Next, create the data lists simulating different clients with varying amounts and types of images. 
The downloaded archive contains subfolders for four different classes: `COVID`, `Lung_Opacity`, `Normal`, and `Viral Pneumonia`.
Here we assume each class of image corresponds to a different sites.




In [5]:
from image_stats.utils.prepare_data import prepare_data

prepare_data(input_dir = "/tmp/nvflare/image_stats/data", 
             input_ext = ".png",
             output_dir ="/tmp/nvflare/image_stats/data")



Created 4 data lists for ['COVID', 'Lung_Opacity', 'Normal', 'Viral Pneumonia'].
Saved 3616 entries at /tmp/nvflare/image_stats/data/site-1_COVID.json
Saved 6012 entries at /tmp/nvflare/image_stats/data/site-2_Lung_Opacity.json
Saved 10192 entries at /tmp/nvflare/image_stats/data/site-3_Normal.json
Saved 1345 entries at /tmp/nvflare/image_stats/data/site-4_Viral Pneumonia.json


## Run Job in FL Simulator

**Run Job with Simulator API**



In [None]:
from nvflare.private.fed.app.simulator.simulator_runner import SimulatorRunner
runner = SimulatorRunner(job_folder="image_stats/jobs/image_stats", workspace="/tmp/nvflare/workspace/image_stats", n_clients = 4, threads=4)
runner.run()

**Run Job using Simulator CLI**

From a **terminal** one can also the following equivalent CLI

```
nvflare simulator image_stats/jobs/image_stats -w /tmp/nvflare/workspace/image_stats -n 4 -t 4

```

assuming the nvflare is installed from a **terminal**. doing pip install from the notebook cell directory with bash command (! or %%bash) may or may not work depending on which python runtime kernel selected.
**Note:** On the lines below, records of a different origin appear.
@[simp] theorem State.setIenPending_ac (s : State) (b : Bool) : (s.setIenPending b).ac = s.ac := rfl
@[simp] theorem State.setIenPending_e (s : State) (b : Bool) : (s.setIenPending b).e = s.e := rfl
@[simp] theorem State.setIenPending_sr (s : State) (b : Bool) : (s.setIenPending b).sr = s.sr := rfl
@[simp] theorem State.setIenPending_p0 (s : State) (b : Bool) : (s.setIenPending b).p0 = s.p0 := rfl
@[simp] theorem State.setIenPending_p1 (s : State) (b : Bool) : (s.setIenPending b).p1 = s.p1 := rfl
@[simp] theorem State.setIenPending_p2 (s : State) (b : Bool) : (s.setIenPending b).p2 = s.p2 := rfl
@[simp] theorem State.setIenPending_p3 (s : State) (b : Bool) : (s.setIenPending b).p3 = s.p3 := rfl
@[simp] theorem State.setIenPending_running (s : State) (b : Bool) : (s.setIenPending b).running = s.running := rfl
@[simp] theorem State.setIenPending_ienPending (s : State) (b : Bool) : (s.setIenPending b).ienPending = b := rfl
@[simp] theorem State.setIenPending_sout (s : State) (b : Bool) : (s.setIenPending b).sout = s.sout := rfl
@[simp] theorem State.setIenPending_mem (s : State) (b : Bool) : (s.setIenPending b).mem = s.mem := rfl
@[simp] theorem State.setIenPending_memmap (s : State) (b : Bool) : (s.setIenPending b).memmap = s.memmap := rfl
@[simp] theorem State.setIenPending_pageMask (s : State) (b : Bool) : (s.setIenPending b).pageMask = s.pageMask := rfl
@[simp] theorem State.setIenPending_events (s : State) (b : Bool) : (s.setIenPending b).events = s.events := rfl
@[simp] theorem State.setIenPending_script (s : State) (b : Bool) : (s.setIenPending b).script = s.script := rfl
@[simp] theorem State.setIenPending_tick (s : State) (b : Bool) : (s.setIenPending b).tick = s.tick := rfl
@[simp] theorem State.setIenPending_inputs (s : State) (b : Bool) : (s.setIenPending b).inputs = s.inputs := rfl
@[simp] theorem State.setIenPending_byteAt (s : State) (b : Bool) (a : Word) : (s.setIenPending b).byteAt a = s.byteAt a := rfl
@[simp] theorem State.setIenPending_kindOf (s : State) (b : Bool) (a : Word) : (s.setIenPending b).kindOf a = s.kindOf a := rfl
@[simp] theorem State.setIenPending_place (s : State) (b : Bool) (a : Word) : (s.setIenPending b).place a = s.place a := rfl
@[simp] theorem State.setIenPending_ptr (s : State) (b : Bool) (q : Ptr) : (s.setIenPending b).ptr q = s.ptr q := by cases q <;> rfl

@[simp] theorem State.setMem_ac (s : State) (m : Memory) : (s.setMem m).ac = s.ac := rfl
@[simp] theorem State.setMem_e (s : State) (m : Memory) : (s.setMem m).e = s.e := rfl
@[simp] theorem State.setMem_sr (s : State) (m : Memory) : (s.setMem m).sr = s.sr := rfl
@[simp] theorem State.setMem_p0 (s : State) (m : Memory) : (s.setMem m).p0 = s.p0 := rfl
@[simp] theorem State.setMem_p1 (s : State) (m : Memory) : (s.setMem m).p1 = s.p1 := rfl
@[simp] theorem State.setMem_p2 (s : State) (m : Memory) : (s.setMem m).p2 = s.p2 := rfl
@[simp] theorem State.setMem_p3 (s : State) (m : Memory) : (s.setMem m).p3 = s.p3 := rfl
@[simp] theorem State.setMem_running (s : State) (m : Memory) : (s.setMem m).running = s.running := rfl
@[simp] theorem State.setMem_ienPending (s : State) (m : Memory) : (s.setMem m).ienPending = s.ienPending := rfl
@[simp] theorem State.setMem_sout (s : State) (m : Memory) : (s.setMem m).sout = s.sout := rfl
@[simp] theorem State.setMem_mem (s : State) (m : Memory) : (s.setMem m).mem = m := rfl
@[simp] theorem State.setMem_memmap (s : State) (m : Memory) : (s.setMem m).memmap = s.memmap := rfl
@[simp] theorem State.setMem_pageMask (s : State) (m : Memory) : (s.setMem m).pageMask = s.pageMask := rfl
@[simp] theorem State.setMem_events (s : State) (m : Memory) : (s.setMem m).events = s.events := rfl
@[simp] theorem State.setMem_script (s : State) (m : Memory) : (s.setMem m).script = s.script := rfl
@[simp] theorem State.setMem_tick (s : State) (m : Memory) : (s.setMem m).tick = s.tick := rfl
@[simp] theorem State.setMem_inputs (s : State) (m : Memory) : (s.setMem m).inputs = s.inputs := rfl
@[simp] theorem State.setMem_kindOf (s : State) (m : Memory) (a : Word) : (s.setMem m).kindOf a = s.kindOf a := rfl
@[simp] theorem State.setMem_place (s : State) (m : Memory) (a : Word) : (s.setMem m).place a = s.place a := rfl
@[simp] theorem State.setMem_ptr (s : State) (m : Memory) (q : Ptr) : (s.setMem m).ptr q = s.ptr q := by cases q <;> rfl

@[simp] theorem State.emit_ac (s : State) (x : Event) : (s.emit x).ac = s.ac := rfl
@[simp] theorem State.emit_e (s : State) (x : Event) : (s.emit x).e = s.e := rfl
@[simp] theorem State.emit_sr (s : State) (x : Event) : (s.emit x).sr = s.sr := rfl
@[simp] theorem State.emit_p0 (s : State) (x : Event) : (s.emit x).p0 = s.p0 := rfl
@[simp] theorem State.emit_p1 (s : State) (x : Event) : (s.emit x).p1 = s.p1 := rfl
@[simp] theorem State.emit_p2 (s : State) (x : Event) : (s.emit x).p2 = s.p2 := rfl
@[simp] theorem State.emit_p3 (s : State) (x : Event) : (s.emit x).p3 = s.p3 := rfl
@[simp] theorem State.emit_running (s : State) (x : Event) : (s.emit x).running = s.running := rfl
@[simp] theorem State.emit_ienPending (s : State) (x : Event) : (s.emit x).ienPending = s.ienPending := rfl
@[simp] theorem State.emit_sout (s : State) (x : Event) : (s.emit x).sout = s.sout := rfl
@[simp] theorem State.emit_mem (s : State) (x : Event) : (s.emit x).mem = s.mem := rfl
@[simp] theorem State.emit_memmap (s : State) (x : Event) : (s.emit x).memmap = s.memmap := rfl
@[simp] theorem State.emit_pageMask (s : State) (x : Event) : (s.emit x).pageMask = s.pageMask := rfl
@[simp] theorem State.emit_events (s : State) (x : Event) : (s.emit x).events = s.events ++ [x] := rfl
@[simp] theorem State.emit_script (s : State) (x : Event) : (s.emit x).script = s.script := rfl
@[simp] theorem State.emit_tick (s : State) (x : Event) : (s.emit x).tick = s.tick := rfl
@[simp] theorem State.emit_inputs (s : State) (x : Event) : (s.emit x).inputs = s.inputs := rfl
@[simp] theorem State.emit_byteAt (s : State) (x : Event) (a : Word) : (s.emit x).byteAt a = s.byteAt a := rfl
@[simp] theorem State.emit_kindOf (s : State) (x : Event) (a : Word) : (s.emit x).kindOf a = s.kindOf a := rfl
@[simp] theorem State.emit_place (s : State) (x : Event) (a : Word) : (s.emit x).place a = s.place a := rfl
@[simp] theorem State.emit_ptr (s : State) (x : Event) (q : Ptr) : (s.emit x).ptr q = s.ptr q := by cases q <;> rfl

@[simp] theorem State.setRunning_ac (s : State) (b : Bool) : (s.setRunning b).ac = s.ac := rfl
@[simp] theorem State.setRunning_e (s : State) (b : Bool) : (s.setRunning b).e = s.e := rfl
@[simp] theorem State.setRunning_sr (s : State) (b : Bool) : (s.setRunning b).sr = s.sr := rfl
@[simp] theorem State.setRunning_p0 (s : State) (b : Bool) : (s.setRunning b).p0 = s.p0 := rfl
@[simp] theorem State.setRunning_p1 (s : State) (b : Bool) : (s.setRunning b).p1 = s.p1 := rfl
@[simp] theorem State.setRunning_p2 (s : State) (b : Bool) : (s.setRunning b).p2 = s.p2 := rfl
@[simp] theorem State.setRunning_p3 (s : State) (b : Bool) : (s.setRunning b).p3 = s.p3 := rfl
@[simp] theorem State.setRunning_running (s : State) (b : Bool) : (s.setRunning b).running = b := rfl
@[simp] theorem State.setRunning_ienPending (s : State) (b : Bool) : (s.setRunning b).ienPending = s.ienPending := rfl
@[simp] theorem State.setRunning_sout (s : State) (b : Bool) : (s.setRunning b).sout = s.sout := rfl
@[simp] theorem State.setRunning_mem (s : State) (b : Bool) : (s.setRunning b).mem = s.mem := rfl
@[simp] theorem State.setRunning_memmap (s : State) (b : Bool) : (s.setRunning b).memmap = s.memmap := rfl
@[simp] theorem State.setRunning_pageMask (s : State) (b : Bool) : (s.setRunning b).pageMask = s.pageMask := rfl
@[simp] theorem State.setRunning_events (s : State) (b : Bool) : (s.setRunning b).events = s.events := rfl
@[simp] theorem State.setRunning_script (s : State) (b : Bool) : (s.setRunning b).script = s.script := rfl
@[simp] theorem State.setRunning_tick (s : State) (b : Bool) : (s.setRunning b).tick = s.tick := rfl
@[simp] theorem State.setRunning_inputs (s : State) (b : Bool) : (s.setRunning b).inputs = s.inputs := rfl
@[simp] theorem State.setRunning_byteAt (s : State) (b : Bool) (a : Word) : (s.setRunning b).byteAt a = s.byteAt a := rfl
@[simp] theorem State.setRunning_kindOf (s : State) (b : Bool) (a : Word) : (s.setRunning b).kindOf a = s.kindOf a := rfl
@[simp] theorem State.setRunning_place (s : State) (b : Bool) (a : Word) : (s.setRunning b).place a = s.place a := rfl
@[simp] theorem State.setRunning_ptr (s : State) (b : Bool) (q : Ptr) : (s.setRunning b).ptr q = s.ptr q := by cases q <;> rfl

@[simp] theorem State.dropEntry_ac (s : State) : s.dropEntry.ac = s.ac := rfl
@[simp] theorem State.dropEntry_e (s : State) : s.dropEntry.e = s.e := rfl
@[simp] theorem State.dropEntry_sr (s : State) : s.dropEntry.sr = s.sr := rfl
@[simp] theorem State.dropEntry_p0 (s : State) : s.dropEntry.p0 = s.p0 := rfl
@[simp] theorem State.dropEntry_p1 (s : State) : s.dropEntry.p1 = s.p1 := rfl
@[simp] theorem State.dropEntry_p2 (s : State) : s.dropEntry.p2 = s.p2 := rfl
@[simp] theorem State.dropEntry_p3 (s : State) : s.dropEntry.p3 = s.p3 := rfl
@[simp] theorem State.dropEntry_running (s : State) : s.dropEntry.running = s.running := rfl
@[simp] theorem State.dropEntry_ienPending (s : State) : s.dropEntry.ienPending = s.ienPending := rfl
@[simp] theorem State.dropEntry_sout (s : State) : s.dropEntry.sout = s.sout := rfl
@[simp] theorem State.dropEntry_mem (s : State) : s.dropEntry.mem = s.mem := rfl
@[simp] theorem State.dropEntry_memmap (s : State) : s.dropEntry.memmap = s.memmap := rfl
@[simp] theorem State.dropEntry_pageMask (s : State) : s.dropEntry.pageMask = s.pageMask := rfl
@[simp] theorem State.dropEntry_events (s : State) : s.dropEntry.events = s.events := rfl
@[simp] theorem State.dropEntry_script (s : State) : s.dropEntry.script = s.script.tail := rfl
@[simp] theorem State.dropEntry_tick (s : State) : s.dropEntry.tick = s.tick := rfl
@[simp] theorem State.dropEntry_byteAt (s : State) (a : Word) : s.dropEntry.byteAt a = s.byteAt a := rfl
@[simp] theorem State.dropEntry_kindOf (s : State) (a : Word) : s.dropEntry.kindOf a = s.kindOf a := rfl
@[simp] theorem State.dropEntry_place (s : State) (a : Word) : s.dropEntry.place a = s.place a := rfl
@[simp] theorem State.dropEntry_ptr (s : State) (q : Ptr) : s.dropEntry.ptr q = s.ptr q := by cases q <;> rfl

@[simp] theorem State.nextDraws_ac (s : State) : s.nextDraws.ac = s.ac := rfl
@[simp] theorem State.nextDraws_e (s : State) : s.nextDraws.e = s.e := rfl
@[simp] theorem State.nextDraws_sr (s : State) : s.nextDraws.sr = s.sr := rfl
@[simp] theorem State.nextDraws_p0 (s : State) : s.nextDraws.p0 = s.p0 := rfl
@[simp] theorem State.nextDraws_p1 (s : State) : s.nextDraws.p1 = s.p1 := rfl
@[simp] theorem State.nextDraws_p2 (s : State) : s.nextDraws.p2 = s.p2 := rfl
@[simp] theorem State.nextDraws_p3 (s : State) : s.nextDraws.p3 = s.p3 := rfl
@[simp] theorem State.nextDraws_running (s : State) : s.nextDraws.running = s.running := rfl
@[simp] theorem State.nextDraws_ienPending (s : State) : s.nextDraws.ienPending = s.ienPending := rfl
@[simp] theorem State.nextDraws_sout (s : State) : s.nextDraws.sout = s.sout := rfl
@[simp] theorem State.nextDraws_mem (s : State) : s.nextDraws.mem = s.mem := rfl
@[simp] theorem State.nextDraws_memmap (s : State) : s.nextDraws.memmap = s.memmap := rfl
@[simp] theorem State.nextDraws_pageMask (s : State) : s.nextDraws.pageMask = s.pageMask := rfl
@[simp] theorem State.nextDraws_events (s : State) : s.nextDraws.events = s.events := rfl
@[simp] theorem State.nextDraws_script (s : State) : s.nextDraws.script = s.script.tail := rfl
@[simp] theorem State.nextDraws_tick (s : State) : s.nextDraws.tick = s.tick + 1 := rfl
@[simp] theorem State.nextDraws_byteAt (s : State) (a : Word) : s.nextDraws.byteAt a = s.byteAt a := rfl
@[simp] theorem State.nextDraws_kindOf (s : State) (a : Word) : s.nextDraws.kindOf a = s.kindOf a := rfl
@[simp] theorem State.nextDraws_place (s : State) (a : Word) : s.nextDraws.place a = s.place a := rfl
@[simp] theorem State.nextDraws_ptr (s : State) (q : Ptr) : s.nextDraws.ptr q = s.ptr q := by cases q <;> rfl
Also %pip install or %pip install from notebook cell doesn't register the console_scripts in the PATH.   


## Examine the result



The results are stored in workspace "/tmp/nvflare/image_stats"

In [7]:
! ls -al /tmp/nvflare/workspace/image_stats/server/simulate_job/statistics/image_statistics.json

-rw-r--r--  1 kevlu  wheel  38015 Jan 30 22:27 /tmp/nvflare/workspace/image_stats/server/simulate_job/statistics/image_statistics.json


## Visualization
We can visualize the results easly via the visualization notebook. Before we do that, we need to copy the data to the notebook directory 


In [8]:
! cp /tmp/nvflare/workspace/image_stats/server/simulate_job/statistics/image_statistics.json image_stats/demo/.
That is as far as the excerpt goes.